* _BRIEF_
Check each line of the records below for the string "that", then state how many lines contain it, with no other output.
Segment Start: DATA FOR ANALYSIS
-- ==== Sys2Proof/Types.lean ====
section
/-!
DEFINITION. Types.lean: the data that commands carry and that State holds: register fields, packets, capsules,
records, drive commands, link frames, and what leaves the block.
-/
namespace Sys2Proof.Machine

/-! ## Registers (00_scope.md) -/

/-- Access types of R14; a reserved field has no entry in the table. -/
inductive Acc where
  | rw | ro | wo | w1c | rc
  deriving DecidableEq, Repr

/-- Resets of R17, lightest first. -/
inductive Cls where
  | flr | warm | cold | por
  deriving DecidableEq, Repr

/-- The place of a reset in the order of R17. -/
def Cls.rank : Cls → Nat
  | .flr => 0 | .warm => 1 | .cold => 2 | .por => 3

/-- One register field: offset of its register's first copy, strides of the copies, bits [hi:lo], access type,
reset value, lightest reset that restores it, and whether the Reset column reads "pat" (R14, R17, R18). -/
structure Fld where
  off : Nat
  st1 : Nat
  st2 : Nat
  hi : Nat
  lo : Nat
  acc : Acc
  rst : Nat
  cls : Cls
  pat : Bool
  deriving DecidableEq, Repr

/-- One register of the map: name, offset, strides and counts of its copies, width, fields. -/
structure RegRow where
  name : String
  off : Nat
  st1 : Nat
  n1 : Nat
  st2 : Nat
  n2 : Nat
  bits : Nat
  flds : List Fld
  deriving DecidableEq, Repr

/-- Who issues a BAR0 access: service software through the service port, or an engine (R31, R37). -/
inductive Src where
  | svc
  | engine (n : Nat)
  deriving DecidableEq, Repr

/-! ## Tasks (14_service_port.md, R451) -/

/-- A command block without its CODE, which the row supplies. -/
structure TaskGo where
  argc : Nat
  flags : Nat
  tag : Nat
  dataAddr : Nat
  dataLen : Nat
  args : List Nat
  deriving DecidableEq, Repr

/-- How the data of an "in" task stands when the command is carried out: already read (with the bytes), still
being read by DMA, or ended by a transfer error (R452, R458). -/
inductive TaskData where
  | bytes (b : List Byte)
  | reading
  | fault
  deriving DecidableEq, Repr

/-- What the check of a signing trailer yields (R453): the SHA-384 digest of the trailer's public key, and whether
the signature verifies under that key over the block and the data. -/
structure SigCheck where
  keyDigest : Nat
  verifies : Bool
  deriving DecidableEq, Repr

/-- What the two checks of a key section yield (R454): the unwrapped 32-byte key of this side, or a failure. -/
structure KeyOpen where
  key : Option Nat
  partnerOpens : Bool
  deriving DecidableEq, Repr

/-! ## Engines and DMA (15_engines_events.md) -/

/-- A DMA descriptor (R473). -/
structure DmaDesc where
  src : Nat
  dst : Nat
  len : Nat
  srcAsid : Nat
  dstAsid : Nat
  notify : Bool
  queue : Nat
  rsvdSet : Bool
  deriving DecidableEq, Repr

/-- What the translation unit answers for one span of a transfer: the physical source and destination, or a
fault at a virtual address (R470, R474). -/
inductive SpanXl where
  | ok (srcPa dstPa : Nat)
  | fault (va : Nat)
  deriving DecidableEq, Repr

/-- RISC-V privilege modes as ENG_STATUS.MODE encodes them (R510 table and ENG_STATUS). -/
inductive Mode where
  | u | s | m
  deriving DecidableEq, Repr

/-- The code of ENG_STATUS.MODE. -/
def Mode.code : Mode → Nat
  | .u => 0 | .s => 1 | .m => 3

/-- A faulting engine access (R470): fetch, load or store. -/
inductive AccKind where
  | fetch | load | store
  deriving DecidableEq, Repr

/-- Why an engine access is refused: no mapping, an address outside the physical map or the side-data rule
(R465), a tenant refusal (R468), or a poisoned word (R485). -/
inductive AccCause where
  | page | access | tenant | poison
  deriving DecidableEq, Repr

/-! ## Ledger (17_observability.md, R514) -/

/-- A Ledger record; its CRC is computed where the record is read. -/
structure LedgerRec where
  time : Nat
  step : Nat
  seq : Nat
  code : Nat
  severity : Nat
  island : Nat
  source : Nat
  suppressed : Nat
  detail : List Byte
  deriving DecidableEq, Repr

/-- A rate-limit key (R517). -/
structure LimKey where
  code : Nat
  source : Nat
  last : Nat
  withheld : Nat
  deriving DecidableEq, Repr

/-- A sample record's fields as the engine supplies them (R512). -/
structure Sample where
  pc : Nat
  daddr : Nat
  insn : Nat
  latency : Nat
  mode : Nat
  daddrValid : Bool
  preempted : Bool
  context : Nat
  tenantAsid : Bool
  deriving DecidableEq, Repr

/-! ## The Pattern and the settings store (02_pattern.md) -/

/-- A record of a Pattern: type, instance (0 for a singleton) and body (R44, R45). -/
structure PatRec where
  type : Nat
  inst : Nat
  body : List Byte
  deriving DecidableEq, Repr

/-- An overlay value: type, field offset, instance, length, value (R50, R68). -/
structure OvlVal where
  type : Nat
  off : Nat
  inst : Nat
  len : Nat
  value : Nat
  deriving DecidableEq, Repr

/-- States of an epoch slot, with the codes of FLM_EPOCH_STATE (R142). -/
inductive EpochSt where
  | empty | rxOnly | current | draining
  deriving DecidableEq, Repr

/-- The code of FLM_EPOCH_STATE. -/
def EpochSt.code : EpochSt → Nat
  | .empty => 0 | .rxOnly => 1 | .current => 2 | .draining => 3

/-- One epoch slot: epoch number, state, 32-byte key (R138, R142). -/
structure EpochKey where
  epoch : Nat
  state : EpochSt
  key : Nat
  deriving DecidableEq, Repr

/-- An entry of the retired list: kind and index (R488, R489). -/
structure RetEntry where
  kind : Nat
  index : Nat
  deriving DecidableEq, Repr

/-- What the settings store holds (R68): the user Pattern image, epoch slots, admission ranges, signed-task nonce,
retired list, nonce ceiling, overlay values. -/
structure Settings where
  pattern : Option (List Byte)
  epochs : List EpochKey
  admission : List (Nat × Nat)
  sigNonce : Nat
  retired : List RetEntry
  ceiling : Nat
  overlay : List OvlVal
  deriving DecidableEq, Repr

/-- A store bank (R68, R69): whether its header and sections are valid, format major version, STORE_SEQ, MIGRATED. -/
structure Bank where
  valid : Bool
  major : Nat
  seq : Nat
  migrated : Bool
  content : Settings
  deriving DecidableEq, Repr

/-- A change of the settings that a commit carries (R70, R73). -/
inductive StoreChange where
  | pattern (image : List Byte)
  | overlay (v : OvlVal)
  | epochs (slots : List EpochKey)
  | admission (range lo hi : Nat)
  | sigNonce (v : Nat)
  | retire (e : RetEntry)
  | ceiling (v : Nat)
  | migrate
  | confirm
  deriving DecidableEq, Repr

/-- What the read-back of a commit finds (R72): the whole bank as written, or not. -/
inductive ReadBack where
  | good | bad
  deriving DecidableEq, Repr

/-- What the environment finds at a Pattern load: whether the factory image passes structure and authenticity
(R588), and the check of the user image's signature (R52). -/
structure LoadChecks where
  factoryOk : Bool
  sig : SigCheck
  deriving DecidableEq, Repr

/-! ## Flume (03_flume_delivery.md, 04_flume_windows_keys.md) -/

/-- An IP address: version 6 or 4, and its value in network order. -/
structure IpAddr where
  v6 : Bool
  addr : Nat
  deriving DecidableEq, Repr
Segment End: DATA FOR ANALYSIS
* _COMPLETED TASK_
4